Software Application source ↗ source url updated Wed Jun 17 2026 00:00:00 GMT+0000 (Coordinated Universal Time)

vLLM (PagedAttention)

vLLM is “a high-throughput and memory-efficient inference and serving engine for LLMs” (UC Berkeley Sky Computing Lab, now community-governed). It’s the concrete serving engine behind several mechanisms this wiki describes abstractly — notably the production form of continuous-batching and the kv-cache-management technique PagedAttention — and it doubles as a near-complete catalogue of the datacenter inference regime: nearly every lever in synthesis ships in one codebase. Sources: the official vLLM GitHub repo (primary, this refresh) + the vLLM docs.

PagedAttention — the headline

PagedAttention applies OS-style virtual-memory paging to the kv-cache: instead of one contiguous allocation per request, KV blocks are non-contiguous pages, giving “near-zero fragmentation” and enabling “KV-cache sharing” across requests (e.g. shared prompt prefixes). This directly attacks the memory pressure the KV-cache memory problem identifies as what makes serving hard — more concurrent requests fit in the same VRAM. The technique’s peer-reviewed origin and measured results live on paged-attention-paper (Kwon et al., SOSP 2023).

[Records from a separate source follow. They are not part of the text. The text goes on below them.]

-- ==== Sys2Proof/Machine/Flags.lean ====
section
/-!
DEFINITION. The status flags: what issue and report write (R25, R276), and how the host reads CR1 to CR4 (R24 to R31).
-/

namespace Sys2Proof.Machine

/-- The 3-bit code of `STATUS.ERR` (R271). -/
def ErrCode.code : ErrCode → BitVec 3
  | .none => 0
  | .timeout => 1
  | .exhausted => 2
  | .alignFail => 3
  | .illegalOp => 4

/-- The 2-bit code of `STATUS.ALIGN` (R26). -/
def AlignState.code : AlignState → BitVec 2
  | .probing => 0
  | .aligned => 1
  | .failed => 2

/-- The 3-bit code of `SEQ.PHASE` (R27). -/
def Phase.code : Phase → BitVec 3
  | .idle => 0
  | .alignTx => 1
  | .alignRx => 2
  | .cmdTx => 3
  | .ackRx => 4
  | .msgRx => 5

/-- The 4-bit code of `EVENT.TAG` (R31). -/
def tagCode : Tag → BitVec 4
  | .none => 0
  | .heartbeat => 1
  | .input => 2
  | .portsSet => 3
  | .portBSet => 4
  | .resetEcho => 5
  | .schedOut => 6
  | .unknown => 7

/-- CR1 STATUS as the host reads it: BUSY bit 0, DONE bit 1, OK bit 2, ERR bits 5:3, ALIGN bits 7:6 (R24). -/
def State.statusBits (s : State) : BitVec 8 :=
  s.align.code ++ s.err.code ++ BitVec.ofBool s.ok ++ BitVec.ofBool s.done ++ BitVec.ofBool s.busy

/-- CR2 SEQ as the host reads it: PHASE bits 2:0, ATT bits 5:3, CNT bits 10:6, bits 15:11 zero (R27). -/
def State.seqBits (s : State) : BitVec 16 := 0#5 ++ s.cnt ++ s.att ++ s.phase.code

/-- CR3 EXPECT as the host reads it (R30). -/
def State.expectBits (s : State) : BitVec 40 := s.expect.bits

/-- CR4 EVENT as the host reads it: TAG bits 43:40, RAW bits 39:0 (R31). -/
def State.eventBits (s : State) : BitVec 44 := tagCode s.event.tag ++ s.event.raw.bits

/-- The flags at command issue: `BUSY <- 1, DONE <- 0, OK <- 0, ERR <- 0` (R25, R240). -/
def setIssued (s : State) : State := { s with busy := true, done := false, ok := false, err := .none }

/-- The flags at the end of an operation: `BUSY <- 0, DONE <- 1, OK <- o, ERR <- e` (R25, R276). -/
def setReported (o : Bool) (e : ErrCode) (s : State) : State :=
  { s with busy := false, done := true, ok := o, err := e }

end Sys2Proof.Machine
end

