-- ==== Sys2Proof/Certificates/Slice0/Obligations.lean ====
section
/-!
DEFINITION. The statements for the provers. Each docstring names the rules of spec/ the statement is about.
-/

open Sys2Proof Sys2Proof.Machine

/-! ### Encodings -/

/-- R11: `be32` splits a 32-bit value most significant byte first, `u32` weighs the first byte with 2^24, and joining
what was split gives the value back. -/
def Obligations.BigEndianSplitAndJoin : Prop :=
  (∀ v : Tick, be32 v = ⟨v.extractLsb 31 24, v.extractLsb 23 16, v.extractLsb 15 8, v.extractLsb 7 0⟩) ∧
  (∀ p : Payload,
    (u32 p).toNat = p.b1.toNat * 2 ^ 24 + p.b2.toNat * 2 ^ 16 + p.b3.toNat * 2 ^ 8 + p.b4.toNat) ∧
  ∀ v : Tick, u32 (be32 v) = v

/-- R101: the fields of the 56-bit command word stand where the layout says, and are the whole word. -/
def Obligations.CommandWordFields : Prop :=
  (∀ w : BitVec 56, (Command.ofBits w).op = w.extractLsb 55 48 ∧ (Command.ofBits w).pa = w.extractLsb 47 40 ∧
    (Command.ofBits w).pb = w.extractLsb 39 32 ∧ (Command.ofBits w).arg = w.extractLsb 31 0) ∧
  (∀ w : BitVec 56, (Command.ofBits w).toBits = w) ∧
  ∀ c : Command, Command.ofBits c.toBits = c

/-- R100, R101, R104, R105, R107: decoding the bytes of a well-formed instruction, at its port, gives it back, with
every operand at every value. -/
def Obligations.DecodeInvertsEncode : Prop :=
  ∀ i : Instr, i.wf = true → decode i.port (encode i) = .ok i

/-- R100, R101, R104, R105, R107: whatever decodes is well formed, belongs to that port, and encodes to the bytes it came
from, so that no bit is dropped and no two byte strings of a port share an instruction. -/
def Obligations.EncodeInvertsDecode : Prop :=
  ∀ (p : Port) (bs : List Byte) (i : Instr), decode p bs = .ok i → i.port = p ∧ i.wf = true ∧ encode i = bs

/-- The decoders read each row of spec/opcode_table.json off exactly the words its mask and pattern give it
(R101, R104, R107, R111, R149). -/
def Obligations.DecodersFollowTheOpcodeTable : Prop :=
  (∀ c : Command, ∀ row ∈ hostRows,
    (decodeCommand c).mnemonic = row.mnemonic ↔ c.toBits.toNat &&& row.mask = row.pattern) ∧
  (∀ f : Frame, ∀ row ∈ inboundRows,
    (decodeInbound f).mnemonic = row.mnemonic ↔ f.bits.toNat &&& row.mask = row.pattern) ∧
  ∀ f : Frame, ∀ row ∈ outboundRows, row.width = 40 →
    ((∃ i, decodeOutbound f.bytes = .ok i ∧ i.mnemonic = row.mnemonic) ↔ f.bits.toNat &&& row.mask = row.pattern)

/-- Words written out from the encodings of R101, R104, R105 and R107. -/
def Obligations.SpecWordsDecode : Prop :=
  decodeTableWord 56 0x01000000000000 = some (.align 0 0 0) ∧
  decodeTableWord 56 0x020000CAFEBEEF = some (.rstclk 0 0 0xCAFEBEEF) ∧
  decodeTableWord 56 0x031FFF00000000 = some (.setp 0x1F 0xFF 0) ∧
  decodeTableWord 56 0xFF123456789ABC = some (.reservedOp6 0xFF 0x12 0x34 0x56789ABC) ∧
  decode .tx [0x04, 0xFF, 0x00, 0x9F, 0x00] = .ok (.setports 0x1F 0xFF) ∧
  decodeTableWord 48 0x10E07F0F552A = some .probe ∧
  decodeTableWord 40 0x4F01020304 = some (.input2 7 1 0x01020304) ∧
  decodeTableWord 40 0x04AA55FF77 = some (.portsset 0xAA 0x55 3 0x1F 0x77)

/-- R140, R150, R109: at most one of the seven conditions on a frame holds, so the ordered tests and the map of byte 0
give the same class. -/
def Obligations.PriorityTestsEqualTheByteMap : Prop :=
  ∀ f : Frame,
    ([decide (f.b0 &&& 0xF0 = 0x10), decide (f.b0 &&& 0xF0 = 0x20), decide (f.b0 &&& 0xF0 = 0x40),
      decide (f.b0 &&& 0xF0 = 0x80), decide (f.b0 = 0x04), decide (f.b0 = 0x00),
      decide (f.b0 &&& 0xE0 = 0xE0)].count true ≤ 1) ∧
    (decodeEvent f).tag = classByMap f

The full lever set (per the GitHub repo)

The repo lists vLLM as bundling, in one engine, essentially every optimization this wiki tracks:

Serving: continuous-batching of incoming requests, chunked prefill (splitting the prefill phase), and prefix caching (KV reuse across requests).
speculative-decoding: multiple draft strategies — n-gram, suffix, EAGLE, DFlash.
quantization: a wide format matrix — FP8, MXFP8/MXFP4, NVFP4, INT8, INT4, GPTQ, AWQ, GGUF — the data-type lever cutting across weights and KV.
Kernels & compilation: FlashAttention (flash-attention), FlashInfer, TRTLLM-GEN; piecewise and full CUDA/HIP graphs; graph-level transforms via torch.compile.
Parallelism: tensor, pipeline, data, expert (for MoE), and context parallelism.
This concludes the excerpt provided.